Inspired by a prompt from Padraig O Tuama at the Poetry Unbound substack. He has some novel instructions for creating a pantoum. (This is an unrhymed pantoum, which is not traditional, but in my reading I notice it's becoming a common variant.) I must have subscribed to this substack at some point – and how glad I am that I did – as this post turned up in my email today.  How could I possibly resist giving his method a try?


At Poets and Storytellers United, Friday Writings #209 asks us to be inspired by the following quote by Arthur Ashe: ‘Start where you are. Use what you have. Do what you can.’  While I didn't write this poem specifically to that prompt, its creation and subject matter exemplify the advice.




As a matter of interest, my original lines in response to O Tuama's prompt questions were:


I am in a cul-de-sac at the top of a hill.

At night I hear silence, an occasional dog.

Inside I have non-stop jazz on late. 

I leave the passage light on, not to trip over

my black, nocturnally wandering cat.

Time stretches out vast in the early hours.

I feel my skin start to breathe, my back straighten. 

I must go to bed, I tell myself, but I don’t.


(Not a bad little poem in itself, as it happens – but I do think the pantoum version is more interesting.)




6.1.26

It Wasn’t Me Who Had the Epiphany


I kept bursting into tears! It was our first visit to Bali – me, Bill, and our two little boys. It was 1974, the tourist boom just beginning. We visitors would collectively alter that Paradise beyond retrieval … but we didn’t know so then. It was still unchanged. A naked family, showering under a roadside run-off, waved unembarrassed as our taxi passed.


the setting sun

falling slowly into

a wide flat sea


‘Island of the Gods’ the tourist books called it. We agreed. Enraptured as I was, why was I constantly bursting into sudden tears? 


We read the histories. Some postulated combined ancestry, Indian and Chinese. Later writers say those influences arose more from trade visitations. We could still find old Chinese coins, with holes in the middle, dropped in the street. I brought home three to use with my I Ching.


Suddenly Bill got it. ‘It’s the Indian in you!’ 


My maternal grandmother was mixed-race Anglo-Indian. (I have to add ‘mixed race.’ There are other definitions of the term, from the time of the Raj: one meaning completely English but living long in India, the other meaning completely Indian but thoroughly adopting British culture.)
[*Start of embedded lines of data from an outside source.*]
@[simp] theorem loseAttempt_flag (ev : EventFlag) (a : Attempt) (s : State) (h : s.flag ev = true) :
    (loseAttempt a s).flag ev = true := by
  simpa [State.flag] using h

@[simp] theorem failAttempt_flag (ev : EventFlag) (a : Attempt) (s : State) (h : s.flag ev = true) :
    (failAttempt a s).flag ev = true := by
  simp only [failAttempt]; (repeat' split) <;> simp (maxDischargeDepth := 20) [h]

@[simp] theorem transmitErrorTaken_flag (ev : EventFlag) (a : Attempt) (s : State) (h : s.flag ev = true) :
    (transmitErrorTaken a s).flag ev = true := by
  simp only [transmitErrorTaken]; (repeat' split) <;> simp (maxDischargeDepth := 20) [h]

@[simp] theorem completeAttempt_flag (ev : EventFlag) (a : Attempt) (s : State) (h : s.flag ev = true) :
    (completeAttempt a s).flag ev = true := by
  unfold completeAttempt; split <;> simp (maxDischargeDepth := 20) [h]

@[simp] theorem endWithdrawal_flag (ev : EventFlag) (s : State) (h : s.flag ev = true) :
    (endWithdrawal s).flag ev = true := by
  simpa [State.flag] using h

@[simp] theorem lapsePeer_flag (ev : EventFlag) (n : Nat) (s : State) (h : s.flag ev = true) :
    (lapsePeer n s).flag ev = true := by
  simp only [lapsePeer]; (repeat' split) <;> simp (maxDischargeDepth := 20) [h]

@[simp] theorem advanceMinute_flag (ev : EventFlag) (s : State) (h : s.flag ev = true) :
    (advanceMinute s).flag ev = true := by
  simp only [advanceMinute]; (repeat' split) <;> simp (maxDischargeDepth := 20) [h]

@[simp] theorem assentExpires_flag (ev : EventFlag) (s : State) (h : s.flag ev = true) :
    (assentExpires s).flag ev = true := by
  unfold assentExpires; split <;> simp (maxDischargeDepth := 20) [h]

@[simp] theorem spotExpires_flag (ev : EventFlag) (s : State) (h : s.flag ev = true) :
    (spotExpires s).flag ev = true := by
  unfold spotExpires; split <;> simp (maxDischargeDepth := 20) [h]

@[simp] theorem doorOffExpires_flag (ev : EventFlag) (s : State) (h : s.flag ev = true) :
    (doorOffExpires s).flag ev = true := by
  simp (maxDischargeDepth := 20) [doorOffExpires, h]

@[simp] theorem mapDoorLine_flag (ev : EventFlag) (slot : Nat) (side : Side) (l : DoorLine) (f : Rejected → Rejected) (s : State)
    (h : s.flag ev = true) :
    (mapDoorLine slot side l f s).flag ev = true := by
  unfold mapDoorLine; split <;> simp (maxDischargeDepth := 20) [h]

@[simp] theorem mapRejected_flag (ev : EventFlag) (l : RejectLine) (f : Rejected → Rejected) (s : State)
    (h : s.flag ev = true) :
    (mapRejected l f s).flag ev = true := by
  unfold mapRejected; (repeat' split) <;> first | simp (maxDischargeDepth := 20) [h] | simpa [State.flag] using h

@[simp] theorem changeInput_flag (ev : EventFlag) (l : RejectLine) (level : Bool) (s : State) (h : s.flag ev = true) :
    (changeInput l level s).flag ev = true := by
  simp only [changeInput]; (repeat' split) <;> simp (maxDischargeDepth := 20) [h]

@[simp] theorem latchChange_flag (ev : EventFlag) (k : Nat) (slot : Nat) (side : Side) (level : Bool) (s : State)
    (h : s.flag ev = true) :
    (latchChange k slot side level s).flag ev = true := by
  unfold latchChange; split <;> simp (maxDischargeDepth := 20) [h]

@[simp] theorem leakChange_flag (ev : EventFlag) (k : Nat) (side : Side) (level : Bool) (s : State)
    (h : s.flag ev = true) :
    (leakChange k side level s).flag ev = true := by
  unfold leakChange; split <;> simp (maxDischargeDepth := 20) [h]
He was right. It burst on me as revelation. It wasn’t the people but the artefacts. I was re-experiencing things I’d grown up with, lost along with my childhood. I was eating out of bowls I ate from in my grandparents’ home, I was surrounded by reminiscent ornaments, I was admiring familiar designs on cloth … 
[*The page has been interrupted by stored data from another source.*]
-- ==== Sys2Proof/Laws/Closing.lean ====
section
/-! SUPPORT. What handing a frame to the units and closing a record do, once for all the commands that end so: one lemma
for each shared operation on the way, that says everything it can do (R70, R71, R79, R85, R92, R93, R101, R164). -/

namespace Sys2Proof.Machine

/-! ### A frame handed to the units -/

/-- The end of an event depends on the state the event began in only through what it compares. -/
theorem finish_congr {s0 s1 : State} (s : State) (ho : s0.sched.ovens = s1.sched.ovens)
    (ht : s0.ticket = s1.ticket) (hc : s0.car.doorHeld = s1.car.doorHeld) : finish s0 s = finish s1 s := by
  simp only [finish, finishCar, State.judgesRam, ho, ht, hc]

/-- The state in which a frame handed to the units finds them: the own frame gone from the receive stream, a peer's
counted. -/
def handed (src : Nat) (s : State) : State :=
  if src = s.own then takeOwn (endCutOff s) else countRxGood (endCutOff s)

/-- A station on the line runs. -/
theorem running_of_onLine {s : State} (h : s.onLine = true) : s.running = true := by
  unfold State.onLine at h; unfold State.running; cases hs : s.line.state <;> simp_all

/-- A frame handed to the units is taken as one event of the state they find (R25, R31, R39). -/
theorem receive_handsOn {s : State} {src : Nat} {f : Frame} (take : State → State) (h : s.handsOn src f = true) :
    receive src f take s = finish s (take (handed src s)) := by
  simp only [State.handsOn, Bool.and_eq_true] at h
  obtain ⟨⟨⟨hl, hv⟩, hb⟩, hs⟩ := h
  have hr := running_of_onLine hl
  have hl' : (endCutOff s).onLine = true := hl
  have ho : (endCutOff s).own = s.own := rfl
  unfold receive handed
  simp only [hr, hv, hb, hl', ho, if_true, Bool.and_self]
  split
  · rename_i e
    rw [if_pos e] at hs
    have : (endCutOff s).returning f = true := hs
    rw [if_pos this]
    exact finish_congr _ rfl rfl rfl
  · rename_i e
    rw [if_neg e] at hs
    have : (endCutOff s).gatePasses src f = true := hs
    rw [if_pos this]
    exact finish_congr _ (by simp [endCutOff]) (by simp [endCutOff]) (by simp [endCutOff])

/-- Handing a frame on touches the line unit alone. -/
@[simp] theorem handed_frame (src : Nat) (s : State) :
    (handed src s).pending = s.pending ∧ (handed src s).pins = s.pins ∧ (handed src s).resetRecord = s.resetRecord ∧
    (handed src s).cfg = s.cfg ∧ (handed src s).fresh = s.fresh ∧ (handed src s).line.state = s.line.state ∧
    (handed src s).line.q0 = s.line.q0 ∧ (handed src s).line.q1 = s.line.q1 ∧ (handed src s).line.q2 = s.line.q2 ∧
    (handed src s).line.q3 = s.line.q3 ∧ (handed src s).line.attempt = s.line.attempt ∧
    (handed src s).line.dropped = s.line.dropped ∧
    (handed src s).peer = s.peer ∧ (handed src s).ticket = s.ticket ∧ (handed src s).sched = s.sched ∧
    (handed src s).door = s.door ∧ (handed src s).press = s.press ∧ (handed src s).car = s.car ∧
    (handed src s).store = s.store ∧ (handed src s).panel = s.panel := by
  unfold handed; split <;> simp [takeOwn, endCutOff, countRxGood]

/-! ### Doors, ovens and store requests -/

/-- A change of a door that is no entry into LEAKING or FAULT changes that door alone. -/
theorem changeDoor_eq (k : Nat) (side : Side) (f : Door → Door) (s : State) (pair : DoorPair) (h : s.door[k]? = some pair)
    (hl : ¬((pair.get side).state = .sealed ∧ (f (pair.get side)).state = .leaking))
    (hf : ¬((pair.get side).state ≠ .fault ∧ (f (pair.get side)).state = .fault)) :
    changeDoor k side f s = { s with door := s.door.set k (pair.put side (f (pair.get side))) } := by
  unfold changeDoor
  simp only [h]
  have h1 : (decide ((pair.get side).state = .sealed) && decide ((f (pair.get side)).state = .leaking)) = false := by
    simpa using hl
  have h2 : (decide ((pair.get side).state ≠ .fault) && decide ((f (pair.get side)).state = .fault)) = false := by
    simpa using hf
  rw [h1, h2]; rfl

/-- The same for both doors of a slot. -/
theorem changeDoors_eq (k : Nat) (f : Bool → Door → Door) (s : State) (pair : DoorPair) (h : s.door[k]? = some pair)
    (hl : ∀ b d, ¬(d.state = .sealed ∧ (f b d).state = .leaking))
    (hf : ∀ b d, ¬(d.state ≠ .fault ∧ (f b d).state = .fault)) :
    changeDoors k f s = { s with
      door := s.door.set k ⟨f (s.sealLevel (k + 1) .pusherSide) pair.p, f (s.sealLevel (k + 1) .cokeSide) pair.c⟩ } := by
  unfold changeDoors
  rw [changeDoor_eq k .pusherSide _ s pair h (hl _ _) (hf _ _)]
  have hk : k < s.door.length := (List.getElem?_eq_some_iff.1 h).1
  have h' : (s.door.set k (pair.put .pusherSide (f (s.sealLevel (k + 1) .pusherSide) (pair.get .pusherSide))))[k]? =
      some (pair.put .pusherSide (f (s.sealLevel (k + 1) .pusherSide) (pair.get .pusherSide))) := by
    simp [hk]
  rw [changeDoor_eq k .cokeSide _ _ _ h' (hl _ _) (hf _ _)]
  simp [DoorPair.put, DoorPair.get]

/-- The end of the deflate order changes the slot's two doors alone (R164). -/
theorem endDeflate_eq (k : Nat) (s : State) (pair : DoorPair) (h : s.door[k]? = some pair) :
    endDeflate k s = { s with
      door := s.door.set k ⟨pair.p.orderEnds s.cfg (s.sealLevel (k + 1) .pusherSide),
        pair.c.orderEnds s.cfg (s.sealLevel (k + 1) .cokeSide)⟩ } := by
  unfold endDeflate
  exact changeDoors_eq k (fun sealOn d => d.orderEnds s.cfg sealOn) s pair h
    (by intro b d; unfold Door.orderEnds Door.enterInflating Door.enterSealed Door.stopped; (repeat' split) <;> simp_all)
    (by intro b d; unfold Door.orderEnds Door.enterInflating Door.enterSealed Door.stopped; (repeat' split) <;> simp_all)

/-- A slot without door records has no door to change. -/
theorem changeDoors_none (k : Nat) (f : Bool → Door → Door) (s : State) (h : s.door[k]? = none) :
    changeDoors k f s = s := by
  have h1 : ∀ side g, changeDoor k side g s = s := by intro side g; unfold changeDoor; simp [h]
  unfold changeDoors; rw [h1, h1]

/-- The end of the deflate order sets no flag. -/
theorem endDeflate_events (k : Nat) (s : State) : (endDeflate k s).panel = s.panel := by
  cases h : s.door[k]? with
  | none => unfold endDeflate; rw [changeDoors_none _ _ _ h]
  | some pair => rw [endDeflate_eq k s pair h]

/-- Giving the deflate order changes the slot's two doors alone (R163). -/
theorem giveDeflate_eq (k : Nat) (s : State) (pair : DoorPair) (h : s.door[k]? = some pair) :
    giveDeflate k s = { s with door := s.door.set k ⟨pair.p.orderGiven, pair.c.orderGiven⟩ } := by
  unfold giveDeflate
  exact changeDoors_eq k (fun _ d => d.orderGiven) s pair h
    (by intro b d; unfold Door.orderGiven Door.enterDeflated Door.stopped; split <;> simp_all)
    (by intro b d; unfold Door.orderGiven Door.enterDeflated Door.stopped; split <;> simp_all)

theorem want_mem (r : RecordId) (s : State) : r ∈ (want r s).store.wanted := by
  by_cases h : r ∈ s.store.wanted <;> simp [want, State.mapStore, h]

theorem want_mono (r x : RecordId) (s : State) (h : x ∈ s.store.wanted) : x ∈ (want r s).store.wanted := by
  by_cases hr : r ∈ s.store.wanted <;> simp [want, State.mapStore, hr, h]

/-- A change of an oven record sets it, and asks for it as R62 says. -/
theorem changeOven_ovens (k : Nat) (f : Oven → Oven) (s : State) (o : Oven) (h : s.sched.ovens[k]? = some o) :
    (changeOven k f s).sched.ovens = s.sched.ovens.set k (f o) ∧
    (o.state ≠ (f o).state → RecordId.ovenOf k ∈ (changeOven k f s).store.wanted) ∧
    (∀ r ∈ s.store.wanted, r ∈ (changeOven k f s).store.wanted) := by
  unfold changeOven
  simp only [h]
  split
  · rename_i hc
    exact ⟨rfl, fun hn => absurd hc.1 hn, fun r hr => hr⟩
  · exact ⟨rfl, fun _ => want_mem _ _, fun r hr => want_mono _ _ _ hr⟩

@[simp] theorem setCursor_ovens (n : Nat) (s : State) : (setCursor n s).sched.ovens = s.sched.ovens := by
  unfold setCursor; split <;> rfl

theorem setCursor_wanted (n : Nat) (x : RecordId) (s : State) (h : x ∈ s.store.wanted) :
    x ∈ (setCursor n s).store.wanted := by
  unfold setCursor; split
  · exact h
  · exact want_mono _ _ _ h

/-- Settling a claim touches ovens' claim-pending flags alone. -/
theorem settleClaim_oven (b : Bool) (s : State) (k : Nat) (o : Oven) (h : s.sched.ovens[k]? = some o) :
    ∃ p, (settleClaim b s).sched.ovens[k]? = some { o with pending := p } := by
  unfold settleClaim
  split
  · exact ⟨o.pending, h⟩
  · rename_i c _
    simp only [State.mapSched, State.mapTicket, List.getElem?_map, h, Option.map_some]
    split
    · exact ⟨false, rfl⟩
    · exact ⟨o.pending, rfl⟩

theorem withdrawFrames_sched (p : Frame → Bool) (s : State) : (withdrawFrames p s).sched = s.sched := rfl

/-- Withdrawing a claim touches ovens' claim-pending flags alone. -/
theorem withdrawClaim_oven (s : State) (k : Nat) (o : Oven) (h : s.sched.ovens[k]? = some o) :
    ∃ p, (withdrawClaim s).sched.ovens[k]? = some { o with pending := p } := by
  unfold withdrawClaim
  split
  · exact ⟨o.pending, h⟩
  · unfold withdrawFrame
    split
    · dsimp only; split
      · exact ⟨o.pending, h⟩
      · exact settleClaim_oven _ _ _ _ h
    · exact ⟨o.pending, h⟩

/-- Withdrawing a claim leaves the backoff as it is, or starts it (R84). -/
theorem withdrawClaim_backoff (s : State) (b : Timer) (h : s.ticket.backoff = b) :
    (withdrawClaim s).ticket.backoff = b ∨ (withdrawClaim s).ticket.backoff = some (1000 * s.cfg.claimBackoff) := by
  unfold withdrawClaim
  split
  · exact .inl h
  · unfold withdrawFrame
    split
    · dsimp only; split
      · exact .inl h
      · unfold settleClaim; split
        · exact .inl h
        · exact .inr rfl
    · exact .inl h

theorem withdrawClaim_none (s : State) (h : s.ticket.claim = none) : withdrawClaim s = s := by
  unfold withdrawClaim; simp [h]

/-- So does starting the pacing timer. -/
theorem startPacing_oven (s : State) (k : Nat) (o : Oven) (h : s.sched.ovens[k]? = some o) :
    ∃ p, (startPacing s).sched.ovens[k]? = some { o with pending := p } := by
  unfold startPacing; split
  · exact withdrawClaim_oven _ _ _ h
  · exact ⟨o.pending, h⟩

theorem startPacing_backoff (s : State) (b : Timer) (h : s.ticket.backoff = b) :
    (startPacing s).ticket.backoff = b ∨ (startPacing s).ticket.backoff = some (1000 * s.cfg.claimBackoff) := by
  unfold startPacing; split
  · exact withdrawClaim_backoff _ _ h
  · exact .inl h

theorem startPacing_noClaim (s : State) (h : s.ticket.claim = none) :
    (startPacing s).ticket.backoff = s.ticket.backoff ∧ (startPacing s).sched = s.sched := by
  unfold startPacing; split
  · rw [withdrawClaim_none _ (by simpa using h)]; simp
  · simp

theorem startPacing_pacing (s : State) (h : s.resetRecord.role = .ovens) :
    (startPacing s).ticket.pacing = some (1000 * s.cfg.pacingTime) := by
  unfold startPacing; simp [h, startSeconds]

/-! ### TICKET_ABANDONED is set by a closing alone -/

/-- A flag raised is that flag alone (R200). -/
theorem raise_other (e e' : EventFlag) (s : State) (h : e ≠ e') : (raise e s).flag e' = s.flag e' := by
  unfold State.flag raise
  cases e <;> cases e' <;> simp_all [EventFlag.word, EventFlag.bit]

theorem countTxDrop_ticketAbandoned (s : State) : (countTxDrop s).flag .ticketAbandoned = s.flag .ticketAbandoned := by
  unfold countTxDrop; rw [raise_other _ _ _ (by decide)]; rfl

/-- The flags are read from the panel unit. -/
theorem flag_panel {s t : State} (e : EventFlag) (h : t.panel = s.panel) : t.flag e = s.flag e := by
  unfold State.flag; rw [h]

theorem offer_ticketAbandoned (f : Frame) (s : State) : (offer f s).flag .ticketAbandoned = s.flag .ticketAbandoned := by
  unfold offer
  (repeat' split) <;> first | rfl | skip
  rw [flag_panel (s := countTxDrop s) _ (by simp), countTxDrop_ticketAbandoned]

theorem declineRemoved_ticketAbandoned (m : Move) (s : State) :
    (declineRemoved m s).flag .ticketAbandoned = s.flag .ticketAbandoned := by
  unfold declineRemoved; (repeat' split) <;> first | rfl | exact offer_ticketAbandoned _ _

theorem queueHead_ticketAbandoned (m : Move) (s : State) :
    (queueHead m s).flag .ticketAbandoned = s.flag .ticketAbandoned := by
  unfold queueHead; (repeat' split) <;> first | rfl | (dsimp only; first | rfl | (rw [declineRemoved_ticketAbandoned]; rfl))

theorem setQuench_panel (p : QuenchPhase) (s : State) : (setQuench p s).panel = s.panel := by
  unfold setQuench; dsimp only; split <;> rfl

theorem closeAtQuench_ticketAbandoned (s : State) : (closeAtQuench s).flag .ticketAbandoned = s.flag .ticketAbandoned := by
  unfold closeAtQuench
  split
  · have h := queueHead_ticketAbandoned ⟨.tower, some s.cfg.towerMarker, none⟩ (setQuench .loaded s)
    rw [flag_panel _ (setQuench_panel _ _)] at h
    generalize queueHead ⟨.tower, some s.cfg.towerMarker, none⟩ (setQuench .loaded s) = q at h
    rw [← h]
    exact flag_panel _ (by simp)
  · split <;> rfl
  all_goals rfl

theorem carClosing_ticketAbandoned (r : Record) (s : State) :
    (carClosing r s).flag .ticketAbandoned = s.flag .ticketAbandoned := by
  unfold carClosing
  dsimp only
  (repeat' split) <;> first | rfl | (rw [closeAtQuench_ticketAbandoned]; rfl)

theorem offer_decline (t : Ticket) (o : Nat) (k : CarKind) (w : DeclineReason) (s : State) :
    (offer (.decline t o k w) s).ticket = s.ticket ∧ (offer (.decline t o k w) s).sched = s.sched := by
  unfold offer; (repeat' split) <;> simp [onDrop]

theorem declineRemoved_keep (m : Move) (s : State) :
    (declineRemoved m s).ticket = s.ticket ∧ (declineRemoved m s).sched = s.sched := by
  unfold declineRemoved; (repeat' split) <;> first | exact ⟨rfl, rfl⟩ | exact offer_decline _ _ _ _ _

theorem queueHead_keep (m : Move) (s : State) :
    (queueHead m s).ticket = s.ticket ∧ (queueHead m s).sched = s.sched := by
  unfold queueHead; dsimp only; (repeat' split) <;> first | exact ⟨rfl, rfl⟩ | exact declineRemoved_keep _ _

theorem setQuench_keep (p : QuenchPhase) (s : State) :
    (setQuench p s).ticket = s.ticket ∧ (setQuench p s).sched = s.sched ∧
    (∀ x ∈ s.store.wanted, x ∈ (setQuench p s).store.wanted) := by
  unfold setQuench; dsimp only; split
  · exact ⟨rfl, rfl, fun _ h => h⟩
  · exact ⟨rfl, rfl, fun _ h => want_mono _ _ _ h⟩

theorem queueHead_store (m : Move) (s : State) : (queueHead m s).store = s.store := by simp

theorem closeAtQuench_keep (s : State) :
    (closeAtQuench s).ticket = s.ticket ∧ (closeAtQuench s).sched = s.sched ∧
    (∀ x ∈ s.store.wanted, x ∈ (closeAtQuench s).store.wanted) := by
  unfold closeAtQuench
  split
  · have h1 := queueHead_keep ⟨.tower, some s.cfg.towerMarker, none⟩ (setQuench .loaded s)
    have h2 := setQuench_keep .loaded s
    have h3 := queueHead_store ⟨.tower, some s.cfg.towerMarker, none⟩ (setQuench .loaded s)
    generalize queueHead ⟨.tower, some s.cfg.towerMarker, none⟩ (setQuench .loaded s) = q at h1 h3
    refine ⟨by simp [h1.1], by simp [h1.2], ?_⟩
    intro y hy
    simp only [becomeIdle_frame, mapCar_store, h3]; exact h2.2.2 y hy
  · split <;> simp
  all_goals exact ⟨rfl, rfl, fun _ h => h⟩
There were connections with Chinese artefacts too. My mother’s family had put in there on the long boat trip from India to Tasmania, and bought some pieces. 


I’ll pass to descendants the carved Indian-silver containers and vases, the polished bamboo bowls with Chinese dragons painted around their outsides.


My Dutch-born husband wanted to visit Indonesia for the soul connection to an ancestor who had lived there and left diaries. I didn’t care. I hadn’t been out of Australia; I was happy to go anywhere. How odd that it was I who fell into connection with my Asian roots (who never got seventies Bali out of my blood for evermore). But …


I never returned 

to the isle of the gods –

vanished



Written for Haibun Monday: Epiphany at dVerse.